28/9/12

Te escuchas decir para ti: todo el mundo maneja otra vida dentro. Estás tumbado. Desnudo. Justo en la frontera entre una alfombra gruesa y un suelo antiguo de tarima. Desde tu punto de vista la madera parece un planeta cóncavo y deshabitado. Oyes una puerta que se abre. Luego unos pasos. Frente a ti aparecen unas piernas con medias color carne y zapatos muy brillantes de medio tacón. Su dueña no tiene rostro, ni busto, ni casi cintura, sólo una falda que no sabes dónde empieza y cuya terminación, ligeramente por debajo de la rodilla, te llena de paz. Hay algo en esa imagen que te recuerda una sensación olvidada que ni contigo mismo estarías dispuesto a compartir de nuevo. Tal decisión te rebajaría tanto como asistir a una boda de ratas. La mujer se sienta en la banqueta del piano. Eres testigo del movimiento de sus pies sobre los pedales.

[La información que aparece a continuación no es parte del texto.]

/-- What the instruction word alone must satisfy (R160, R184, R464). Packets and events have no encoding. -/
def wfWord : Instr → Bool
  | .nop => true
  | .mov16 x => x.ok && (x.w || x.u || x.s != 0 || x.d != 0)
  | .iadd16 x => x.ok
  | .isub16 x => x.ok
  | .imul16 x => x.ok
  | .and16 x => x.ok
  | .or16 x => x.ok
  | .xor16 x => x.ok
  | .shl16 x => x.ok
  | .shr16 x => x.ok
  | .sar16 x => x.ok
  | .fadd16 x => x.ok
  | .fsub16 x => x.ok
  | .fmul16 x => x.ok
  | .fmin16 x => x.ok
  | .fmax16 x => x.ok
  | .imin16 x => x.ok
  | .fma32 x => x.srcs
  | .fma64 x => x.srcs && x.wide
  | .fmah2 x => x.srcs
  | .fmab2 x => x.srcs
  | .muladd x => x.srcs
  | .muladdh x => x.srcs
  | .choose x => srcOk x.a && srcOk x.b
  | .bitins x => x.srcs
  | .shrcat x => x.srcs
  | .dp4s8 x => x.srcs
  | .dp4u8 x => x.srcs
  | .dp8s4 x => x.srcs
  | .dp4e4 x => x.srcs
  | .dp4e5 x => x.srcs
  | .dp8f4 x => x.srcs
  | .dp2h x => x.srcs
  | .mov x => x.two && isEntry x.a && x.mod.toNat ≤ 1 && !x.s && (x.mod == 0 || (x.wideB && x.wideD))
  | .iadd x => x.two && x.mod.toNat ≤ 1 && (x.mod == 1 || !x.s)
  | .isub x => x.two && x.mod.toNat ≤ 1 && (x.mod == 1 || !x.s)
  | .imul x => x.two && x.mod == 0 && !x.s
  | .imulhi x => x.two && x.mod == 0
  | .imin x => x.two && x.mod == 0
  | .imax x => x.two && x.mod == 0
  | .iabs x => x.one && x.mod == 0 && !x.s
  | .and x => x.two && x.mod == 0 && !x.s
  | .or x => x.two && x.mod == 0 && !x.s
  | .xor x => x.two && x.mod == 0 && !x.s
  | .andn x => x.two && x.mod == 0 && !x.s
  | .shl x => x.two && x.mod.toNat ≤ 1 && !x.s && (x.mod == 0 || (x.wideA && x.wideD))
  | .shr x => x.two && x.mod.toNat ≤ 1 && !x.s && (x.mod == 0 || (x.wideA && x.wideD))
  | .sar x => x.two && x.mod.toNat ≤ 1 && !x.s && (x.mod == 0 || (x.wideA && x.wideD))
  | .rot x => x.two && x.mod.toNat ≤ 1 && !x.s && (x.mod == 0 || (x.wideA && x.wideD))
  | .popc x => x.one && x.mod == 0 && !x.s
  | .clz x => x.one && x.mod == 0 && !x.s
  | .brev x => x.one && x.mod == 0 && !x.s
  | .bfx x => x.two && x.mod == 0
  | .lea x => x.two && x.wideA && x.wideD
  | .iadd64 x => x.two && x.mod == 0 && !x.s && x.wideA && x.wideB && x.wideD
  | .icmp x => x.two && x.mod.toNat ≤ 5 && x.combOk
  | .pmov x => x.one && x.mod.toNat ≤ 1 && !x.s && (if x.mod == 0 then x.a == 0 else x.d == 0 && !x.w)
  | .fadd x => x.two
  | .fsub x => x.two
  | .fmul x => x.two
  | .fmin x => x.two
  | .fmax x => x.two
  | .fcmp x => x.two && !x.s && x.combOk
  | .fclass x => x.one && x.mod.toNat ≤ 3 && !x.s && (x.mod != 1 || x.wideA)
  | .fint x => x.one && x.mod.toNat ≤ 4
  | .frcp x => x.one && x.mod == 0
  | .frsq x => x.one && x.mod == 0
  | .fsqrt x => x.one && x.mod == 0
  | .fexp2 x => x.one && x.mod == 0
  | .flog2 x => x.one && x.mod == 0
  | .fsin x => x.one && x.mod == 0
  | .fcos x => x.one && x.mod == 0
  | .dadd x => x.two && x.wideA && x.wideB && x.wideD
  | .dmul x => x.two && x.wideA && x.wideB && x.wideD
  | .dmin x => x.two && x.wideA && x.wideB && x.wideD
  | .dmax x => x.two && x.wideA && x.wideB && x.wideD
  | .dcmp x => x.two && !x.s && x.combOk && x.wideA && x.wideB
  | .drcp x => x.one && x.mod == 0 && x.wideA && x.wideD
  | .dsqrt x => x.one && x.mod == 0 && x.wideA && x.wideD
  | .hadd2 x => x.two
  | .hmul2 x => x.two
  | .badd2 x => x.two
  | .bmul2 x => x.two
  | .cvt x => srcOk x.a && !x.s && cvtCtlOk x.b && (!cvtWide x.mod.toNat || x.wideA) && (!cvtWide (x.b.toNat % 16) || x.wideD)
  | .pack x => x.two && x.mod.toNat ≤ 4 && !x.s
  | .unpack x => srcOk x.a && !x.s && unpackOk x.mod.toNat x.b
  | .xlane x => x.two && x.mod.toNat ≤ 3 && !x.s
  | .poll x => predOk x.a && x.b == 0 && x.mod.toNat ≤ 4 && !x.s && (x.mod.toNat ≥ 3 || x.combOk)
  | .scan x => srcOk x.a && x.mod.toNat ≤ 6 && x.b.toNat ≤ 1 && (x.mod == 1 || x.mod == 2 || !x.s)
  | .lred x => x.one && x.mod.toNat ≤ 6 && (x.mod == 1 || x.mod == 2 || !x.s)
  | .movx x => x.one && x.mod.toNat ≤ 3 && !x.s
  | .stx x => x.two && x.mod.toNat ≤ 3 && !x.s && x.d == 0 && !x.w
  | .pcomb x => predOk x.a && predOk x.b && x.mod.toNat ≤ 3 && !x.s && x.combOk && (x.mod != 3 || x.b == 0)
  | .hmin2 x => x.two && x.mod == 0
  | .hmax2 x => x.two && x.mod == 0
  | .hcmp2 x => x.two && !x.s && x.combOk && !x.d.getLsbD 0
  | .iaddi x => srcOk x.a
  | .andi x => srcOk x.a
  | .ori x => srcOk x.a
  | .xori x => srcOk x.a
  | .shli x => srcOk x.a
  | .shri x => srcOk x.a
  | .sari x => srcOk x.a
  | .imuli x => srcOk x.a
  | .icmpi x => srcOk x.a && (x.imm.toNat / 512) ≤ 5 && !(x.d.getLsbD 3 && x.w)
  | .movi x => x.a == 0
  | .movw x _ => x.a == 0 && x.imm == 0
  | .leai x => srcOk x.a && evenSrc x.a && !x.d.getLsbD 0
  | .faddw x _ => srcOk x.a && x.imm == 0
  | .fmulw x _ => srcOk x.a && x.imm == 0
  | .iaddw x _ => srcOk x.a && x.imm == 0
  | .ld8 x => x.globalOk && x.loadOk && x.b == 0 && x.destOk 1
  | .ld8s x => x.globalOk && x.loadOk && x.b == 0 && x.destOk 1
  | .ld16 x => x.globalOk && x.loadOk && x.b == 0 && x.destOk 2
  | .ld16s x => x.globalOk && x.loadOk && x.b == 0 && x.destOk 2
  | .ld32 x => x.globalOk && x.loadOk && x.b == 0 && x.destOk 4
  | .ld64 x => x.globalOk && x.loadOk && x.b == 0 && x.destOk 8
  | .ld128 x => x.globalOk && x.loadOk && x.b == 0 && x.destOk 16
  | .st8 x => x.globalOk && x.storeOk && x.dataOk 1
  | .st16 x => x.globalOk && x.storeOk && x.dataOk 2
  | .st32 x => x.globalOk && x.storeOk && x.dataOk 4
  | .st64 x => x.globalOk && x.storeOk && x.dataOk 8
  | .st128 x => x.globalOk && x.storeOk && x.dataOk 16
  | .lda x _ => x.globalOk && x.loadOk && x.b == 0
  | .stl x _ => x.globalOk && x.storeOk && srcOk x.b
  | .atom x _ => x.globalOk && x.loadOk && srcOk x.b
  | .red x _ => x.globalOk && x.storeOk && srcOk x.b
  | .callm x _ => x.globalOk && x.loadOk && srcOk x.b
  | .postm x _ => x.globalOk && x.storeOk && srcOk x.b
  | .lds x => x.scratchOk && x.loadOk && x.b == 0 && x.destOk x.scratchBytes
  | .sts x => x.scratchOk && x.storeOk && x.dataOk x.scratchBytes
  | .atoms x _ => x.scratchOk && x.loadOk && srcOk x.b
  | .ldp x => x.scratchOk && x.loadOk && x.b == 0 && x.destOk x.scratchBytes
  | .stp x => x.scratchOk && x.storeOk && x.dataOk x.scratchBytes
  | .ldpk x => x.globalOk && x.loadOk && x.b.toNat ≤ 2 && x.destOk (4 * 2 ^ x.b.toNat)
  | .pref x => x.globalOk && x.storeOk && x.b.toNat ≤ 1
  | .fence x _ => x.fenceOk
  | .smov x => x.mod == 0 && x.b == 0
  | .sadd x => x.mod == 0
  | .ssub x => x.mod == 0
  | .smul x => x.mod == 0
  | .smulhi x => x.mod.toNat ≤ 1
  | .sand x => x.mod == 0
  | .sor x => x.mod == 0
  | .sxor x => x.mod == 0
  | .sshl x => x.mod == 0
  | .sshr x => x.mod == 0
  | .ssar x => x.mod == 0
  | .smin x => x.mod.toNat ≤ 1
  | .smax x => x.mod.toNat ≤ 1
  | .scmp x => x.d.toNat ≤ 3
  | .ssel _ => true
  | .smovw x _ => x.a == 0 && x.b == 0 && x.mod.toNat ≤ 1
  | .smovd x _ => x.a == 0 && x.b == 0 && x.mod == 0
  | .saddw x _ => x.b == 0 && x.mod == 0
  | .sld x => x.mod != 7
  | .sst x => x.mod.toNat ≤ 3
  | .slda x _ => x.b == 0 && x.mod == 0
  | .sstl x _ => x.b == 0 && x.mod == 0
  | .satom x _ => x.mod == 0
  | .sread x => x.b == 0 && x.mod == 0 && x.a.toNat ≤ 24
  | .swrite x => x.d == 0 && x.mod == 0 && (x.a == 13 || x.a == 14 || x.a == 19)
  | .rdlane x => srcOk x.a && x.mod.toNat ≤ 1 && (x.mod == 0 || evenSrc x.a)
  | .bcast x => x.b == 0 && x.mod.toNat ≤ 1 && x.d.toNat ≤ 15 && (x.mod == 0 || !x.d.getLsbD 0)
  | .sfadd x => x.mod == 0
  | .sfmul x => x.mod == 0
  | .scvt x => cvtCtlOk x.b
  | .spopc x => x.mod == 0 && x.b == 0
  | .sclz x => x.mod == 0 && x.b == 0
  | .actmask x => x.a == 0 && x.b == 0 && x.mod == 0 && x.d.toNat ≤ 60
  | .elect x => x.a == 0 && x.b == 0 && x.mod == 0
  | .sdadd x => x.mod == 0
  | .sdmul x => x.mod == 0
  | .bra _ _ => true
  | .brc _ _ _ _ => true
  | .brd _ _ _ _ => true
  | .join _ => true
  | .call _ _ => true
  | .ret _ => true
  | .calli _ _ => true
  | .region _ items => 1 ≤ items.length && items.length ≤ 16
  | .regionu _ items => 1 ≤ items.length && items.length ≤ 8
  | .exit _ => true
  | .yield _ _ _ => true
  | .barArrive _ _ => true
  | .barWait _ _ => true
  | .barArrivewait _ _ => true
  | .barinit _ _ count => count != 0
  | .carve _ _ _ => true
  | .ixset _ _ _ len => len != 0
  | .spawn _ _ _ => true
  | .trap _ _ => true
  | .tret _ => true
  | .bkpt _ => true
  | .setfpm _ mode => !mode.getLsbD 4
  | .kill _ _ => true
  | .nop32 _ => true
  | .idemStart _ => true
  | .idemCommit _ => true
  | .copy x _ => x.d == 0 && !x.w && isSlot x.a && x.b == 0
  | .copyg x _ => x.d == 0 && !x.w && isSlot x.a && x.b == 0
  | .sqfence x => x.d == 0 && !x.w && x.a == 0 && x.b == 0 && 1 ≤ x.sub.toNat && x.sub.toNat ≤ 3
  | .stream x _ => x.d == 0 && !x.w && isSlot x.a && x.b == 0 && x.sub == 0
  | .mma x _ => x.d == 0 && !x.w && isSlot x.a && isSlot x.b
  | .mbatch x => x.d == 0 && !x.w && x.a == 0 && x.b == 0 && x.sub == 0
  | .mwait x _ => x.d == 0 && !x.w && x.a == 0 && x.b == 0 && x.sub == 0
  | .mdrain x _ => (x.a == 0 || isSlot x.a) && (x.b == 0 || isSlot x.b)
  | .mfill x _ => !x.w && x.b == 0 && (x.a == 0 || isSlot x.a)
  | .mzero x => x.d == 0 && !x.w && x.a == 0 && x.b == 0
  | .neval x _ => x.d == 0 && !x.w && isSlot x.a && x.b == 0 && x.sub == 0
  | .tex x _ => x.w && isEntry x.a && srcOk x.a && isSlot x.b
  | .texf x _ => x.w && isEntry x.a && srcOk x.a && isSlot x.b && x.sub == 0
  | .texq x => x.w && isEntry x.a && srcOk x.a && isSlot x.b && x.sub.toNat ≤ 2 && (x.sub != 0 || x.d.toNat ≤ 13)
  | .trace x => x.w && isEntry x.a && srcOk x.a && isSlot x.b && x.sub.toNat ≤ 2 && x.traceRange
  | .flins x => x.w && x.d.toNat ≤ 7 && isEntry x.a && srcOk x.a && evenSrc x.a && x.entryRange x.a 6 && x.b == 0 && x.sub == 0
  | .flres x => x.w && x.d.toNat ≤ 11 && isEntry x.a && srcOk x.a && evenSrc x.a && x.b == 0 && x.sub == 0
  | .ordent x => x.d == 0 && !x.w && isEntry x.a && srcOk x.a && evenSrc x.a && x.b == 0 && x.sub == 0
  | .ordlv x => x.d == 0 && !x.w && isEntry x.a && srcOk x.a && evenSrc x.a && x.b == 0 && x.sub == 0
  | .patch x => x.d == 0 && !x.w && isEntry x.a && srcOk x.a && evenSrc x.a && x.b == 0 && x.sub == 0
  | .gvtx x _ => x.d == 0 && !x.w && isEntry x.a && srcOk x.a && x.b == 0 && x.sub == 0
  | .tkpush x _ => x.d == 0 && !x.w && x.a == 0 && x.b == 0 && x.sub == 0
  | .tkpop x _ => x.d == 0 && !x.w && x.a == 0 && x.b == 0 && x.sub == 0
  | .tksteal x _ => x.d == 0 && !x.w && x.a == 0 && x.b == 0 && x.sub == 0
  | .tkdone x _ => x.d == 0 && !x.w && x.a == 0 && x.b == 0 && x.sub == 0
  | .xchg x => x.w && isEntry x.a && srcOk x.a && isSlot x.b && x.sub == 0
  | .cred x _ => x.d == 0 && !x.w && isEntry x.a && srcOk x.a && isSlot x.b && x.sub == 0
  | .rlogDisable x => x.d == 0 && !x.w && x.a == 0 && x.b == 0 && x.sub == 0
  | .rlogRecord x => x.d == 0 && !x.w && x.a == 0 && isSlot x.b && x.sub == 1
  | .rlogReplay x => x.d == 0 && !x.w && x.a == 0 && isSlot x.b && x.sub == 2
  | .rlogMark x => x.d == 0 && !x.w && x.a == 0 && x.b == 0 && x.sub == 3
  | .launch _ _ => false
  | .launch2 _ _ _ _ => false
  | .ib _ _ _ => false
  | .pred _ _ _ => false
  | .loop _ _ _ => false
  | .wait _ _ => false
  | .signal _ _ _ _ _ _ => false
  | .ffence _ => false
  | .graph _ _ _ _ => false
  | .phase _ _ _ => false
  | .passBegin _ _ => false
  | .passNext _ => false
  | .passEnd _ => false
  | .nopp _ => false
  | .waitRecheck _ => false
  | .writeOffsetReread _ => false
  | .slotRelease _ => false
  | .bindRound => false
  | .parkConditionEval _ => false
  | .cancelWordWrite _ => false
  | .groupKill _ => false
  | .teamAdmit _ => false
  | .slotMaskReserve _ => false
  | .launchComplete _ => false
  | .prologueRun _ => false
  | .teamEnd _ => false
  | .groupStorageDrain _ => false
  | .operandSlotGrant _ => false
  | .barrierWaitReturn _ => false
  | .yieldWake _ => false
  | .xchgPairing _ _ => false
  | .carveArrival _ => false
  | .splitPhaseResult _ _ => false
  | .trapEntry _ => false
  | .preemptRequest _ => false
  | .preemptStop _ => false
  | .teamContextSave _ => false
  | .graphicsKill _ => false
  | .graphicsReplay _ => false
  | .patchDice _ => false
  | .gridGroupStart _ => false
  | .sequenceWrap _ => false
  | .binFlush _ => false
  | .micropolygonSample _ => false
  | .fragmentGroupClose _ => false
  | .sampleGroupStart _ => false
  | .fragmentListInsertion _ => false
  | .tileResolve _ _ => false
  | .pageWalk _ _ _ => false
  | .priResponse _ _ _ => false
  | .atsInvalidation _ _ _ => false
  | .hostSnoop _ => false
  | .hostMemoryAccess _ _ => false
  | .peerMessageReceive _ _ _ => false
  | .peerLinkLoss _ => false
  | .peerDestinationTimeout _ => false
  | .gcmTagFailure _ => false
  | .brualLinkTraining _ _ => false
  | .homeRequestArrival _ => false
  | .combinerLaunch _ => false
  | .combinerInstructionLimit _ => false
  | .burlAtomicUpdate _ => false
  | .edgeAtomic _ => false
  | .sliceMapRemap _ _ => false
  | .columnPowerOff _ => false
  | .columnPowerOn _ => false
  | .patrolScrub _ _ => false
  | .streamEntryComplete _ _ => false
  | .streamFillBox _ _ => false
  | .streamDrainBox _ _ => false
  | .tileOperationRetire _ _ => false
  | .aFetchResume _ _ => false
  | .whorlRequestArrival _ => false
  | .whorlIdleTileForm _ _ => false
  | .whorlTileReturn _ => false
  | .collectiveCombine _ => false
  | .createJob _ _ => false
  | .destroyJob _ => false
  | .cancelJob _ => false
  | .registerQueue _ _ _ => false
  | .unregisterQueue _ _ => false
  | .invalidate _ _ _ => false
  | .resident _ _ _ => false
  | .collective _ _ => false
  | .attest _ _ _ => false
  | .debugAuth _ _ _ => false
  | .flashUpdate _ _ _ => false
  | .wakeRegisterWrite _ => false
  | .wakeBufferReplay => false
  | .pfctlClear _ _ => false
  | .thermstatWrite _ => false
  | .pwrctlWrite _ => false
  | .rcvctlGo _ => false
  | .recoveryFetchDone => false
  | .registerWrite _ _ _ => false
  | .debugAccess _ _ _ => false
  | .resetNRise => false
  | .pcieLinkUp => false
  | .railFault => false
  | .perstN => false
  | .d3coldEntry => false
  | .powerLimitEval _ => false
  | .powerLimitNotMet _ => false
  | .pmbusFault => false
  | .thermalThrottleStep _ _ => false
  | .thermalCritical _ _ => false
  | .thermalCriticalTimeout => false
  | .thermalTrip _ _ => false
  | .watchdogExpiry => false
  | .spareTakeover => false
  | .resetNFall => false
  | .d3hotEntry => false
  | .blockPowerStateChange _ _ => false
  | .tdiIdeStateChange _ _ _ => false
  | .thermalRecovery _ _ => false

Conduce por una carretera hecha de flores compactadas que esperaban su paso. Apenas percibes la física del desplazamiento ni podrías determinar si el ángulo del camino es el horizontal o ha elegido trazar una diagonal voluptuosa que cruce el aire y os eleve. Cierras los ojos. No tan fuerte como para que la presión te devuelva a tu otra vida. Los entornas hasta que las irisaciones que produce la luz de los balcones en tus pestañas se confunden con un bosque blanco. Luego ya no recuerdas nada.